– Аой! - Антон Юртовой
- Категория: Поэзия, Драматургия / Поэзия
- Название: – Аой!
- Автор: Антон Юртовой
- Возрастные ограничения: Внимание (18+) книга может содержать контент только для совершеннолетних
Шрифт:
Интервал:
Закладка:
Антон Юртовой
– Аой!
ПОЭМЫ
Торжество любви
Опять люблю, опять люблю!
Ольга Щукина,
российская поэтесса
●
Я любить не умел и любить не хотел
так,
как будто б то кем-то отмерено.
Об одной хоть и пел, но – себе надоел:
что в себе сохранил, —
не потеряно!
– Аой!
●
Чувства вихрем взнеслись – я её обожал!
Млея в сладостной неге, мечтой околдован,
я себя забывал, и хрустальный бокал
предо мной был
как будто всё полон.
Где конец наслажденьям, где ласкам предел?

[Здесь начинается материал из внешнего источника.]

-- ==== Sys2Proof/Tests/Slice0.lean ====
section
/-! SUPPORT. Tests from the spec's own vectors (95_test_vectors.md), ill-formed configurations that the checks refuse,
and, for each obligation with hypotheses, states and operands that meet them. -/

namespace Sys2Proof.Tests

open Sys2Proof.Machine Sys2Proof.Safety

-- One theorem after another: elaborated side by side, their evaluations outgrow the memory the check allows.
set_option Elab.async false

/-! ## Small states -/

/-- The configuration of 95_test_vectors.md: four slots of four bytes. -/
def cfg4 : Config := { defaultConfig with
    size := 2, eeCap := 16, verdicts := [([0xAA#8, 0xBB#8], true), ([0x11#8, 0x22#8], true)] }

/-- The launch inputs of 95_test_vectors.md. -/
def launch4 : Launch := { defaultLaunch with membuf0 := [0x11#8, 0x22#8] }

/-- The first power-on of that configuration, with a program and the choices and draws given. -/
def boot (prog : List Word) (turns : List Turn) (draws : List Nat) : State :=
  State.powerOn cfg4 launch4 prog { turns := turns, draws := draws, ctr := 0 }

/-- The state after a result that is a next state. -/
def after : Result → State
  | .next t => t
  | .fault _ => boot [] [] []
  | .refused _ => boot [] [] []

/-- A state with all three parts initialised, three samples, and the debouncer one transition before a trigger. -/
def ready : State :=
  { boot [] [] [] with
    smpReady := true, samples := [13#16, 22#16, 32#16], rotReady := true, rs := .cwFinal, acc := 5, stReady := true,
    stSlot := 1,
    adcCtrl := { en := true, start := false, free := true, iflag := false, ie := true, pre := 0#3 },
    sel := { other := 0#4, chsel := 1#4 }, convActive := true, pcie := true }

/-- `ready` with both interrupts pending and enabled. -/
def pending : State :=
  { ready with
    i := true, pcif := true, adcData := 7#16, doneCh := [0#4], convCh := 1#4,
    adcCtrl := { en := true, start := false, free := true, iflag := true, ie := true, pre := 0#3 } }

/-- A store whose slots hold the tags given, payloads erased; none for a blank slot. -/
def ring (tags : List (Option Half)) : Memory :=
  (tags.zipIdx.flatMap fun e => match e.1 with
    | some t => [EeOp.write (4 * e.2) (lowByte t), .write (4 * e.2 + 1) (highByte t)]
    | none => []).foldl eeApply []

/-- A store with one record, version 0 in slot 0 (95_test_vectors.md V45). -/
def oneRecord : State := { boot [0x30000000#32] [] [] with ee := [(0, 0x00#8), (1, 0x00#8), (2, 0x11#8), (3, 0x22#8)] }

/-- A ring at the last version, with a payload in slot 3 (V42). -/
def fullRing : State :=
  { boot [0x30000000#32] [] [] with
    ee := eeApplyAll (ring [some 0xFEFC#16, some 0xFEFD#16, some 0xFEFE#16, some 0xFEFF#16])
      [.write 14 0xAA#8, .write 15 0xBB#8] }

/-! ## Well-formedness: each check refuses an ill-formed configuration -/

theorem test_default_wellFormed :
    defaultConfig.wellFormed defaultLaunch = true ∧ cfg4.wellFormed launch4 = true := by decide +kernel

theorem test_every_command_wellFormed : (Instr.eePut 0xFFFF#16 0xFF#8).wellFormed = true := rfl

theorem test_one_channel_refused :
    channelsOk { cfg4 with n := 1, ch := [0] } = false ∧ configOk { cfg4 with n := 1, ch := [0] } = false := by
  decide +kernel

theorem test_many_channels_refused : channelsOk { cfg4 with n := 257, ch := List.replicate 257 0 } = false := by
  decide +kernel

theorem test_missing_descriptor_refused : channelsOk { cfg4 with n := 3, ch := [0, 1] } = false := by decide

theorem test_wide_descriptor_refused :
    codesOk { cfg4 with ch := [0, 1, 16] } = false ∧ codesOk { cfg4 with chselBits := 3, ch := [0, 1, 8] } = false ∧
    codesOk { cfg4 with chselBits := 5 } = false ∧ codesOk { cfg4 with chselBits := 0, ch := [0, 0, 0] } = false := by
  decide

theorem test_result_width_refused :
    adcBitsOk { cfg4 with adcBits := 0 } = false ∧ adcBitsOk { cfg4 with adcBits := 17 } = false := by decide

theorem test_store_refused :
    storeOk { cfg4 with size := 0 } = false ∧ storeOk { cfg4 with eeCap := 7 } = false ∧
    storeOk { cfg4 with eeCap := 8 } = true := by decide

theorem test_accumulator_width_refused :
    accBitsOk { cfg4 with rotAccBits := 0 } = false ∧ accBitsOk { cfg4 with rotAccBits := 17 } = false := by decide

/-- R171, condition 1: 28 cells, each a state and a trigger. -/
theorem test_table_codes_refused :
    tableCodesOk (defaultTable.take 27) = false ∧ tableCodesOk (defaultTable.set 0 0x07#8) = false ∧
    tableCodesOk (defaultTable.set 0 0x30#8) = false := by decide +kernel

/-- Condition 2: a trigger in another row, and one that does not lead to `Start`. -/
theorem test_table_triggers_refused :
    tableTriggersOk (defaultTable.set 0 0x10#8) = false ∧ tableTriggersOk (defaultTable.set 15 0x11#8) = false := by
  decide +kernel

/-- Condition 3: no way from `CwNext` to `CwFinal`. -/
theorem test_table_paths_refused : tablePathsOk (defaultTable.set 10 0x00#8) = false := by decide +kernel

/-- Condition 4: `CwBegin` never falls back to `Start`. -/
theorem test_table_abort_refused :
    tableAbortOk ((defaultTable.set 6 0x01#8).set 7 0x01#8) = false := by decide +kernel

/-- Condition 5: `Start` leads to `CwFinal` at once. -/
theorem test_table_shortcut_refused :
    tableNoShortcut (defaultTable.set 3 0x03#8) 1 1 = false ∧ tableOk (defaultTable.set 3 0x03#8) = false := by
  decide +kernel

theorem test_launch_refused :
    launchOk cfg4 { launch4 with ee0 := [(1, 0#8), (0, 0#8)] } = false ∧
    launchOk cfg4 { launch4 with ee0 := [(0, 0xFF#8)] } = false ∧
    launchOk cfg4 { launch4 with ee0 := [(16, 0#8)] } = false ∧
    launchOk cfg4 { launch4 with membuf0 := [0#8] } = false := by decide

Ненасытный в желаниях страстных,
я обет приносил ей и ярко горел
в упоенье, хмелея от счастья…
Как даётся легко предложение уз!
И как встречно ему поспешает согласие!
Обречён излукавленным быть
даже прочный союз.
Лишь любовью шлифуется главное.
Нам блаженство свивало прекрасный венок.
У обоих огнём полыхало возвышенное.
В обладаниях вспыхивал пышный восторг,
и сердца его музыку слышали.
Каждый миг ей прилежно служить;
быть в плену у своей неизбежности…
Мне казалось: я черпаю
вечную жизнь!
и плыву по её бесконечности…
Той стихией захваченный, я не роптал —
принималась в ней даже её монотонность.
Мне чудесной наградой казалась она.
А уж шла та стезя по наклонной…
Озаренье пришло: чем-то я утомлён…
будто б с ней мы… и что она – тоже…
На обман натыкается сладостный сон.
Он – не в руку, когда охоложено
ложе.
Был какой-то посыл; он меня сторожил,
рой предчувствий гоняя по кругу.
Стыд замяв, я томился и медленно стыл,
на себе ослабляя
подпругу.
Не дано было мне в эту пору не знать,
как звезда за звездою с разгона
в кипящую
бездну
срывается.
Есть любовь, и её никому не унять;
её щедростью жизнь восполняется.
Даже в первом и смутном броске
она в мощи не знает сравнений.
Я о ней узнавал в том… другом далеке…
Был тогда я ещё неумелым…
●
Мы резвились, от детства едва отойдя.
И тогда уже эту девчонку
среди многих, волнуясь, я вмиг
отличал,
ей в себе открывая заслонку.
А ещё до того, ещё в малых летах
не однажды я видел её
обнажённой.
Нам в укор тогда не был распахнутый пах.
Все мы были равны – в распашонках.
Новый срок наступил,
никого не спросив;
в нём туманами прежнее светлое стлалось.
Ту девчонку-подростка уж ветер кружил,
в лёгкий ситец её обряжая.
Будто вспыхнуло всё, в чём она удалась,
броско платьицем скромным
подчёркнутое.
Я в рассеянье, немо таясь, уяснял:
ей идёт быть простой, но и – строгою…
Я постарше её был всего лишь чуток.
Но взросление к ней приходило
стремительней.
Ещё многое брал я с натугою в толк.
В ней же время кроилось рачительнее.
Мы дружили и знали друг друга сполна.
Встречи были забавны, приветливы.
Что-то веяло новым… Что я, что она, —
мы хотели бы слыть за несметливых…
В счёт ли взгляды её, будто б так, невзначай
на меня иногда устремляемые?
И цветочек улыбки на рдевших губах…
И – лучей озорства обаяние…
Ну а ветер кружил, всё кружил и грубел.
И случилось распятым запретное.
Завладеть у девчонки ветрюга успел
тайной, скрытой лишь
ситцевой бедностью.
Вот судьба: я вблизи оказался в тот миг.
Мне вести бы себя поприлежнее…
Но меня встормошил её горестный вскрик:
я уже развито́й углядел её нежность…
Не скажу я про то ни за что никому.
В том поклясться пришлось мне, её выручая.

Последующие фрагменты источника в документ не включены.